- Developer: Zynga
- Platform: Internet
- Genre: Simulation
- Mode: Single-player with multiplayer interaction

= FishVille =

FishVille is a defunct real-time aquarium simulation game developed by Zynga that was available as an application on the social-networking website Facebook. The game allowed members of Facebook to manage virtual aquariums by rearing fish. As of October 2011, FishVille had 1.6 million monthly active users. The game was discontinued on December 5, 2012.

==Gameplay==
When users begin the game, they can start by choosing a background and gravel for their aquariums. The users start with four fish already present in their tank. A tutorial then commences which takes the user through some of the basic functions of the game which include adding fish to the aquarium, feeding and selling fish. Upon selling fish, the user earns "sand coins" and experience points (XP). The player also earns XP and coins for completing certain tasks and helping in neighbor missions. At certain XP benchmarks, the player's level rises. As the player obtains more items and progresses through levels, fish, decorations, environments, creatures and plants become available to them via the "store" where items can be purchased using either sand coins or "sand dollars". Sand dollars are earned by leveling up, completing offers or microtransactions.

==Fish==
Fish rearing is the main activity in FishVille. Players can buy fish from the store using sand dollars or sand coins. Fish can also be added into the aquarium by receiving gifts sent by neighbors and Facebook friends. Fish require to be fed as they age. Each fish has three stages of growth – Baby, Junior and Adult. Once the fish become junior or adult fish they can be sold for coins and XP. The XP and coins earned by selling the fish depends on the type of fish. If the fish are not fed, they become sick and then eventually die.

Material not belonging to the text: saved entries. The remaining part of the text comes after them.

-- # Resets and bring-up (R570 to R583)

/-- The hidden part of bring-up: the reset inputs that are asserted (PWR_GOOD low, COLD_RST_N, WARM_RST_N, PERST_N, PCIe hot reset or link
disable), the kind of the reset that runs (0 none, 1 warm, 2 pair-forced, 3 cold) and its cause, the straps as sampled, T0, whether
VSB_BYP is present, whether this bring-up has recovered a bundle from the host (R583), whether the device has reached S6 since its cold
reset (R43), whether the repair record has been applied since then (R579), and the events that wait for S3: code, severity, SOURCE, DETAIL0. -/
structure Boot where
  pwrLow  : Bool
  coldN   : Bool
  warmN   : Bool
  perstN  : Bool
  linkOff : Bool
  kind    : Nat
  cause   : Nat
  straps  : Nat
  t0      : Nat
  vsb     : Bool
  recovered : Bool
  served  : Bool
  repaired : Bool
  late    : List (Nat × Nat × Nat × Nat)
deriving DecidableEq, Repr

-- # What leaves the device

/-- A line of a stack cache (R329, Table 9-3): the slot it holds, by its number among all nominal slots, whether it is dirty, and
whether it is marked keep. -/
structure CacheLine where
  line  : Nat
  dirty : Bool
  keep  : Bool
deriving DecidableEq, Repr

/-- Something the device sends out: the host, the fabric, the twin, the far wire and the board see it. -/
inductive Out where
  /-- an MSI-X message of a function (R80) -/
  | msix (fn vector : Nat)
  /-- a GRADIENT message to the twin over MIR (R402): the shard, its GRAD plane and its GEXP plane -/
  | gradient (ctx shard : Nat) (grad gexp : List Byte)
  /-- the decision record and the crozier's values to the twin over MIR (R288) -/
  | decision (ctx step : Nat) (d : Decision)
  /-- the root's decision record to every device of the site on CTRL (R287) -/
  | record (ctx step : Nat) (d : Decision)
  /-- a stream of a collective toward the device that serves another rank, by tag, attempt and rank (R399 to R404) -/
  | part (ctx tag attempt rank : Nat) (bytes : List Byte)
  /-- the gradient buffer of a use of a tie group toward the device that holds use 0, in FP32 (R253): the group, the use and the buffer -/
  | tied (ctx step group use : Nat) (bytes : List Byte)
  /-- the device partial of the gradient norm toward rank 0 (R403) -/
  | partialSum (ctx step sum : Nat)
  /-- digests of a shard to the twin, from a block on, with this device's memory-error marks (R501, R503) -/
  | digest (ctx shard : Nat) (pass : DigestPass) (step first : Nat) (digests marks : List Nat)
  /-- a digest block of the winning copy to the twin (R503) -/
  | repair (ctx shard block : Nat) (bytes : List Byte)
  /-- a digest block of a shard to a twin under reintegration (R514) -/
  | copy (ctx shard block : Nat) (bytes : List Byte)
  /-- the dlt of each element of an exchanged shard to the twin (R435) -/
  | delta (ctx shard round : Nat) (dlt : List Nat)
  /-- an item handed to a gateway against a credit (R462) -/
  | item (ctx gateway site : Nat) (rep : Bool) (x : Item)
  /-- an owner's report that it holds a contribution, to the site's ledger device on CTRL (R438) -/
  | report (ctx ledger site round : Nat)
  /-- a ledger entry to the devices of this site on CTRL (R439) -/
  | entry (ctx : Nat) (bytes : List Byte)
  /-- the ledger device tells its site's devices that it stands provisional (R442) -/
  | provisional (ctx round : Nat)
  /-- a frame leaves a far port (R455, R456) -/
  | frame (port : Nat) (bytes : List Byte)
  /-- a gateway tells its site whether it has an UP path to a remote site (R459) -/
  | announce (ctx site : Nat) (up : Bool)
  /-- a gateway grants an origin device credits, in units of one segment (R462) -/
  | credit (ctx dev n : Nat)
  /-- a gateway forwards a sealed soredium to its owner (R472) -/
  | soredium (ctx dev : Nat) (sealed : List Byte)
  /-- a gateway forwards a message to a device: from which site and device, its kind and its body (R482) -/
  | message (ctx dst site src kind : Nat) (body : List Byte)
  /-- a gateway reports FIRST and ALL of an origin's round (R490) -/
  | counts (ctx dev round first all : Nat)
  /-- HELLO over MIR: ordering code, stepping, serial number, device id, pair position, pair state (R495) -/
  | hello (order stepping serial dev pos state : Nat)
  /-- HEARTBEAT over MIR: sequence number, device time, pair state, FATAL (R495) -/
  | heartbeat (seq time state : Nat) (fatal : Bool)
  /-- an adoption, or with `back` a handback, announced to the site on CTRL: the failed device and the adopter, their replicas, and
  whether the failed device's replica is dropped from the open step (R508, R510, R515) -/
  | adoption (ctx failed adopter replica other : Nat) (drop back : Bool)
  /-- a member-table rewrite to every member of a group on CTRL: the rank and the device that serves it now (R395) -/
  | rewrite (ctx group rank dev : Nat)
  /-- a reading for the board management controller over MCTP (R527): the words of the sensor -/
  | pldm (reading : List Nat)
  /-- what an increment of a core came to (R158, Table 4-4): the core, the status, its DETAIL and the value after the increment -/
  | coreReply (core status detail : Nat) (value : Option Nat)
  /-- a response of the DOE mailbox (R552): its code in the SPDM numbering and its body -/
  | spdm (code : Nat) (body : List Byte)
  /-- what the TAP shifts out (R566) -/
  | tap (value : Nat)
  /-- a flit leaves a fabric port, with its LSEQ, LACK and NAK, and its 256 bytes (R377, R378) -/
  | flit (port : Nat) (f : Flit) (lseq lack : Nat) (nak : Bool) (wire : List Byte)
deriving DecidableEq, Repr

Players can purchase up to eight additional tanks if their tanks run out of space. Recently, Zynga launched a new feature in FishVille called "Arena Tanks". In an Arena tank a user can place fish which are classified as arena or super arena. These fish can then be trained using "super foods" which help improve certain traits of the fish which include IQ, Strength, Agility and Health. The fish then can "combat" with other arena fish which helps the player gain XP, coins and other rewards.

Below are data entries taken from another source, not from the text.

-- ==== Sys2Proof/Machine/Image.lean ====
section
/-! DEFINITION. The image container (R136, R137) its tie groups (R252) and the microprograms of its UPDATE section (R294, R296). -/

namespace Sys2Proof.Machine

/-- Bytes of an image as a number. -/
def imageNat (img : List Byte) (off n : Nat) : Nat := leNat ((img.drop off).take n)

/-- The section-table entries of an image: type, flags, offset and length (R137). -/
def imageSections (img : List Byte) : List (Nat × Nat × Nat × Nat) :=
  (List.range (imageNat img 16 2)).map fun i =>
    let a := 64 + 16 * i
    (imageNat img a 2, imageNat img (a + 2) 2, imageNat img (a + 4) 4, imageNat img (a + 8) 4)

/-- The first section of a type: its offset and length. -/
def imageSection (img : List Byte) (ty : Nat) : Option (Nat × Nat) :=
  ((imageSections img).find? fun x => x.1 == ty).map fun x => (x.2.2.1, x.2.2.2)

/-- The tie-use records by offset: group, use, reserved byte (R252). -/
def imageTies (img : List Byte) : List (Nat × Nat × Nat × Nat) :=
  match imageSection img 4 with
  | none => []
  | some (s, n) =>
    (List.range (min (imageNat img (s + 4) 4) (n / 8))).map fun i =>
      let o := s + 8 + 64 * imageNat img s 4 + 8 * i
      (o, imageNat img o 2, imageNat img (o + 2) 1, imageNat img (o + 3) 1)

/-- The tie groups of an image, each with the tensors of its uses' gradient buffers in the order of the uses. -/
def tieGroups (img : List Byte) : List (Nat × List Nat) :=
  let l := imageTies img
  (l.filter fun x => x.2.2.1 == 0).map fun x =>
    (x.2.1, (List.range 16).filterMap fun u => (l.find? fun y => y.2.1 == x.2.1 && y.2.2.1 == u).map fun y => imageNat img (y.1 + 4) 4)

/-- An update microprogram (Table 8-4). -/
structure Micro where
  planes : Nat
  skBeta : Nat
  consts : List Nat
  words  : List Nat
deriving DecidableEq, Repr

/-- The microprogram record at an offset, and the offset after it. -/
def microAt (img : List Byte) (a : Nat) : Micro × Nat :=
  let n := imageNat img a 2
  (⟨imageNat img (a + 2) 2, imageNat img (a + 4) 1, (List.range 8).map (fun i => imageNat img (a + 8 + 4 * i) 4),
    (List.range n).map fun i => imageNat img (a + 64 + 4 * i) 4⟩, a + 64 + 4 * n)

/-- The microprograms of an image in index order (R294). -/
def microsFrom (img : List Byte) : Nat → Nat → List Micro
  | 0, _ => []
  | n + 1, a => let r := microAt img a; r.1 :: microsFrom img n r.2

/-- The microprograms of an image. -/
def imageMicros (img : List Byte) : List Micro :=
  match imageSection img 5 with
  | none => []
  | some (a, _) => microsFrom img (min 64 (imageNat img a 4)) (a + 4)

/-- The bound program of a context's handle; a load that found no free handle stands beyond them until it ends (R65, R66). -/
def State.program? (s : State) (ctx handle : Nat) : Option Program :=
  if handle = 0 ∨ 1023 < handle then none else NMap.get? s.programs (2 ^ 32 * ctx + handle)

end Sys2Proof.Machine
end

==Decorations and other items==
In addition to fish, players can also place decorations, plants and creatures to deck out their tanks. These additional items can be purchased from the store with the in-game currency or can be acquired through the game's gifting mechanism. The FishVille store has a vast array of decorations and creatures which get unlocked and are available for purchase as the user levels up in the game.

The store also allows the user to change the environment (wallpaper) and gravel of the tank.

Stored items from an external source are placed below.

-- ==== Sys2Proof/Machine/Native.lean ====
section
/-! DEFINITION. The words of a Tarca-N bundle (R96 to R98, Tables 3-1 to 3-15): which operation each slot of 256 bits spells, with the
reserved bits that make it a decode fault (R133). -/

namespace Sys2Proof.Machine

-- # The layout of a bundle (Tables 3-1 to 3-3)

/-- The lowest bit of a slot. -/
def slotLow : SlotName → Nat
  | .m => 16
  | .v0 => 64
  | .v1 => 112
  | .l => 160
  | .c => 208

/-- The SLOT_EN bit of a slot in the header. -/
def slotBit : SlotName → Nat
  | .m => 15
  | .v0 => 14
  | .v1 => 13
  | .l => 12
  | .c => 11

/-- The 48 bits of a slot. -/
def slotWord (b : Nat) (n : SlotName) : Nat := bitsOf b (slotLow n) 48

/-- The slot holds an operation. -/
def slotOn (b : Nat) (n : SlotName) : Bool := b.testBit (slotBit n)

/-- The slots of a bundle in the order in which its operations are taken: the control slot first, since a wait stands first (log 12). -/
def slotOrder : List SlotName := [.c, .m, .v0, .v1, .l]

/-- The bits of a slot's operands outside the fields of its operation are zero: each field is its lowest bit and its width. -/
def restZero (w : Nat) (fields : List (Nat × Nat)) : Bool :=
  w % 2 ^ 38 == (fields.map fun f => 2 ^ f.1 * bitsOf w f.1 f.2).sum

-- # Operand fields

/-- The scalar register of a field. -/
def regAtBit (w lo : Nat) : Fin 32 := Fin.ofNat 32 (bitsOf w lo 5)

/-- A vector register, or another field of 6 bits. -/
def vecAtBit (w lo : Nat) : Fin 64 := Fin.ofNat 64 (bitsOf w lo 6)

/-- A predicate register, or another field of 3 bits. -/
def predAtBit (w lo : Nat) : Fin 8 := Fin.ofNat 8 (bitsOf w lo 3)

/-- The operands of MMA, MMAX and MMIN (Table 3-7). -/
def mmaOf (w : Nat) : MmaOps :=
  ⟨w.testBit 37, w.testBit 36, Fin.ofNat 16 (bitsOf w 32 4), Fin.ofNat 16 (bitsOf w 28 4), w.testBit 27, w.testBit 26, regAtBit w 21,
    regAtBit w 16, regAtBit w 11, Fin.ofNat 4 (bitsOf w 9 2), Fin.ofNat 4 (bitsOf w 7 2)⟩

/-- The operands of ACST and ACLD (Table 3-9). -/
def accOf (w : Nat) : AccOps := ⟨w.testBit 37, w.testBit 36, regAtBit w 21, Fin.ofNat 4 (bitsOf w 9 2), Fin.ofNat 4 (bitsOf w 7 2)⟩

/-- The operands of a vector operation (Table 3-10). -/
def vecOf (w : Nat) : VOps :=
  ⟨Fin.ofNat 4 (bitsOf w 36 2), vecAtBit w 30, vecAtBit w 24, vecAtBit w 18, vecAtBit w 12, Fin.ofNat 4096 (bitsOf w 0 12)⟩

/-- The operands of VCVT (Table 3-12). -/
def cvtOf (w : Nat) : CvtOps :=
  ⟨Fin.ofNat 4 (bitsOf w 36 2), vecAtBit w 30, vecAtBit w 24, Fin.ofNat 16 (bitsOf w 20 4), Fin.ofNat 16 (bitsOf w 16 4), regAtBit w 11,
    regAtBit w 6, regAtBit w 1, w.testBit 0⟩

/-- The operands of DMA and DMA2 (Table 3-14). -/
def dmaOf (w : Nat) : DmaOps :=
  ⟨w.testBit 37, w.testBit 36, Fin.ofNat 4 (bitsOf w 34 2), w.testBit 33, regAtBit w 28, regAtBit w 23, regAtBit w 18, regAtBit w 13⟩

-- # The slots

/-- The fields of Table 3-7, of ACST and ACLD, of ACRV and of VRAC (Table 3-9). -/
def mmaFieldBits : List (Nat × Nat) := [(7, 31)]
def accFieldBits : List (Nat × Nat) := [(36, 2), (21, 5), (7, 4)]
def acrvFieldBits : List (Nat × Nat) := [(37, 1), (30, 6), (0, 6)]
def vracFieldBits : List (Nat × Nat) := [(37, 1), (24, 6), (0, 6)]

/-- An operation with the bits that its fields take. -/
abbrev Spelled := (SlotHdr → Instr) × List (Nat × Nat)

/-- The matrix slot (Table 3-6). -/
def matrixSlot (w : Nat) : Option Spelled :=
  let acc := w.testBit 37
  match w / 2 ^ 42 with
  | 0x00 => some (.slotNop, [])
  | 0x01 => some (fun h => .mma h (mmaOf w), mmaFieldBits)
  | 0x02 => some (fun h => .mmax h (mmaOf w), mmaFieldBits)
  | 0x03 => some (fun h => .mmin h (mmaOf w), mmaFieldBits)
  | 0x08 => some (fun h => .aclr h acc, [(37, 1)])
  | 0x09 => some (fun h => .acst h (accOf w), accFieldBits)
  | 0x0A => some (fun h => .acld h (accOf w), accFieldBits)
  | 0x0B => some (fun h => .acrv h acc (vecAtBit w 30) (vecAtBit w 0), acrvFieldBits)
  | 0x0C => some (fun h => .vrac h acc (vecAtBit w 24) (vecAtBit w 0), vracFieldBits)
  | _ => none

/-- A vector slot (Table 3-11). -/
def vectorSlot (w : Nat) : Option Spelled :=
  let v (f : SlotHdr → VOps → Instr) : Option Spelled := some (fun h => f h (vecOf w), [(0, 38)])
  match w / 2 ^ 42 with
  | 0x00 => some (.slotNop, [])
  | 0x01 => v .vadd
  | 0x02 => v .vsub
  | 0x03 => v .vmul
  | 0x04 => v .vfma
  | 0x05 => v .vfms
  | 0x06 => v .vmax
  | 0x07 => v .vmin
  | 0x08 => v .vabs
  | 0x09 => v .vneg
  | 0x0A => v .vrcp
  | 0x0B => v .vrsq
  | 0x0C => v .vexp2
  | 0x0D => v .vlog2
  | 0x0E => v .vsqrt
  | 0x0F => v .vscal
  | 0x10 => v .vand
  | 0x11 => v .vor
  | 0x12 => v .vxor
  | 0x13 => v .vshl
  | 0x14 => v .vshr
  | 0x15 => v .vsra
  | 0x16 => v .viadd
  | 0x17 => v .visub
  | 0x18 => v .vcmp
  | 0x19 => v .vsel
  | 0x1A => v .vred
  | 0x1B => v .vbc
  | 0x1C => v .vext
  | 0x1D => v .vperm
  | 0x20 => some (fun h => .vcvt h (cvtOf w), [(0, 38)])
  | _ => none

/-- The collective that a COLL posts, by the OP of its descriptor (Table 11-5); one that has no meaning faults as any of them. -/
def collOf (op : Nat) (h : SlotHdr) (sd sv : Fin 32) : Instr :=
  match op with
  | 2 => .allGather h sd sv
  | 3 => .allReduce h sd sv
  | 4 => .norm h sd sv
  | 5 => .broadcast h sd sv
  | 6 => .shift h sd sv
  | _ => .reduceScatter h sd sv

/-- The load and store slot (Tables 3-13 and 3-14); `coll` is the OP that a collective descriptor holds. -/
def loadSlot (w : Nat) (coll : Fin 32 → Nat) : Option Spelled :=
  let off : BitVec 22 := BitVec.ofNat 22 w
  match w / 2 ^ 42 with
  | 0x00 => some (.slotNop, [])
  | 0x01 => some (fun h => .vld h (vecAtBit w 30) (regAtBit w 25) off, [(30, 6), (25, 5), (0, 22)])
  | 0x02 => some (fun h => .vst h (vecAtBit w 30) (regAtBit w 25) off, [(30, 6), (25, 5), (0, 22)])
  | 0x03 => some (fun h => .sld h (regAtBit w 31) (regAtBit w 26) off, [(31, 5), (26, 5), (0, 22)])
  | 0x04 => some (fun h => .sst h (regAtBit w 31) (regAtBit w 26) off, [(31, 5), (26, 5), (0, 22)])
  | 0x08 => some (fun h => .dma h (dmaOf w), [(13, 25)])
  | 0x09 => some (fun h => .dma2 h (dmaOf w), [(13, 25)])
  | 0x0A => some (fun h => collOf (coll (regAtBit w 28)) h (regAtBit w 28) (regAtBit w 13), [(28, 5), (13, 5)])
  | _ => none

/-- The control slot (Table 3-15). -/
def controlSlot (w : Nat) : Option Spelled :=
  let d := regAtBit w 33
  let a := regAtBit w 28
  let b := regAtBit w 23
  let off : BitVec 24 := BitVec.ofNat 24 w
  let three (f : SlotHdr → Fin 32 → Fin 32 → Fin 32 → Instr) : Option Spelled := some (fun h => f h d a b, [(33, 5), (28, 5), (23, 5)])
  match w / 2 ^ 42 with
  | 0x00 => some (.slotNop, [])
  | 0x01 => three .sadd
  | 0x02 => three .ssub
  | 0x03 => three .smul
  | 0x04 => three .sand
  | 0x05 => three .sor
  | 0x06 => three .sxor
  | 0x07 => three .sshl
  | 0x08 => three .sshr
  | 0x09 => three .ssra
  | 0x0A => three .slt
  | 0x0B => three .sltu
  | 0x0C => three .smin
  | 0x0D => three .smax
  | 0x10 => some (fun h => .saddi h d a (BitVec.ofNat 28 w), [(33, 5), (28, 5), (0, 28)])
  | 0x11 => some (fun h => .sins h d (Fin.ofNat 4 (bitsOf w 31 2)) (BitVec.ofNat 16 w), [(33, 5), (31, 2), (0, 16)])
  | 0x18 => some (fun h => .scmp h (predAtBit w 35) (predAtBit w 32) (regAtBit w 27) (regAtBit w 22), [(35, 3), (32, 3), (27, 5), (22, 5)])
  | 0x19 =>
    some (fun h => .plog h (predAtBit w 35) (predAtBit w 32) (predAtBit w 29) (Fin.ofNat 4 (bitsOf w 27 2)), [(35, 3), (32, 3), (29, 3), (27, 2)])
  | 0x1A => some (fun h => .srd h d (BitVec.ofNat 8 w), [(33, 5), (0, 8)])
  | 0x20 => some (fun h => .br h off, [(0, 24)])
  | 0x21 => some (fun h => .loop h d off, [(33, 5), (0, 24)])
  | 0x22 => some (fun h => .call h off, [(0, 24)])
  | 0x23 => some (fun h => .jr h a, [(28, 5)])
  | 0x24 => some (.endTile, [])
  | 0x30 => some (fun h => .sig h a b, [(28, 5), (23, 5)])
  | 0x31 => some (fun h => .wait h a b, [(28, 5), (23, 5)])
  | 0x32 => some (fun h => .waitt h (predAtBit w 35) a b (regAtBit w 18), [(35, 3), (28, 5), (23, 5), (18, 5)])
  | 0x33 => some (fun h => .bar h a b, [(28, 5), (23, 5)])
  | 0x34 => some (fun h => .defq h a b, [(28, 5), (23, 5)])
  | _ => none

/-- The operation that a slot's 48 bits spell; none for an undefined opcode (R133). -/
def spelled (n : SlotName) (w : Nat) (coll : Fin 32 → Nat) : Option Spelled :=
  match n with
  | .m => matrixSlot w
  | .v0 => vectorSlot w
  | .v1 => vectorSlot w
  | .l => loadSlot w coll
  | .c => controlSlot w

-- # Whole bundles

/-- A slot without an operation holds zero bits (R98). -/
def emptyOk (b : Nat) : Bool := slotOrder.all fun n => slotOn b n || slotWord b n == 0

/-- The operations of the slots that a bundle enables, in order; `first` is the first of the bundle's, and `last` marks the last. None where
an opcode is undefined. -/
def slotsOf (t : Fin 512) (b : Nat) (coll : Fin 32 → Nat) (first : Option SlotName) : List SlotName → Option (List Instr)
  | [] => some []
  | n :: rest =>
    let w := slotWord b n
    match spelled n w coll, slotsOf t b coll first rest with
    | some (f, fields), some l =>
      some (f ⟨t, n, w.testBit 41, predAtBit w 38, first == some n, rest.isEmpty, b.testBit 10, b.testBit 9, !restZero w fields || b % 2 ^ 9 != 0⟩ :: l)
    | _, _ => none

/-- The commands that a bundle of 256 bits is to its tile: one for each slot that holds an operation and that the tile has not used, and for a
bundle that holds no operation, one that performs nothing. None is a decode fault: an undefined opcode, or bits in a slot whose SLOT_EN is 0
(R97, R98, R133). -/
def bundleCommands (t : Fin 512) (b : Nat) (coll : Fin 32 → Nat) (used : List SlotName) : Option (List Instr) :=
  let on := slotOrder.filter (slotOn b)
  if !emptyOk b || (slotsOf t b coll on.head? on).isNone then none
  else if on.isEmpty then some [.slotNop ⟨t, .c, false, 0, true, true, b.testBit 10, b.testBit 9, b % 2 ^ 9 != 0⟩]
  else slotsOf t b coll on.head? (on.filter fun n => !used.contains n)

/-- The bundle that 32 bytes hold, least significant first (R96). -/
def bundleOf (bs : List Byte) : Nat := leNat bs

end Sys2Proof.Machine
end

The FishVille store is constantly updated with new items and content. Items are also added for seasons and for special themes. Special themes when added, provide players with the opportunity to decorate the tank with items related to a particular season or theme.

==Social interaction==
Like most Zynga games, FishVille incorporates the social networking aspect of Facebook into many areas of gameplay. Players may invite their friends to be their neighbors, allowing them to perform certain actions on each other's tanks per day by "visiting" it. Neighbors may also send gifts and other supplies like medicine to each other and complete specialized tasks together for rewards.

Through the FishVille Forums and FishVille fan page, weekly contests like "Tank of the Week" are held where users can provide screenshots of their tanks and can compete for prizes. Prizes often range from "Sand Dollars" to "exclusive fish".

==Reception==
Jim Squires, from GameZebo, said that the game was "easily one of Facebook's greatest underwater adventures" and that "FishVille offers up a perfect blend of familiarity and freshness that any fish lover can enjoy". Ryan Geddes, from IGN, stated that the game is an incredibly efficient advertising and microtransaction delivery tool".

==Discontinuation==
Sometime in November 2012, it was announced that FishVille would be discontinued on December 5, 2012 along with several other Zynga games.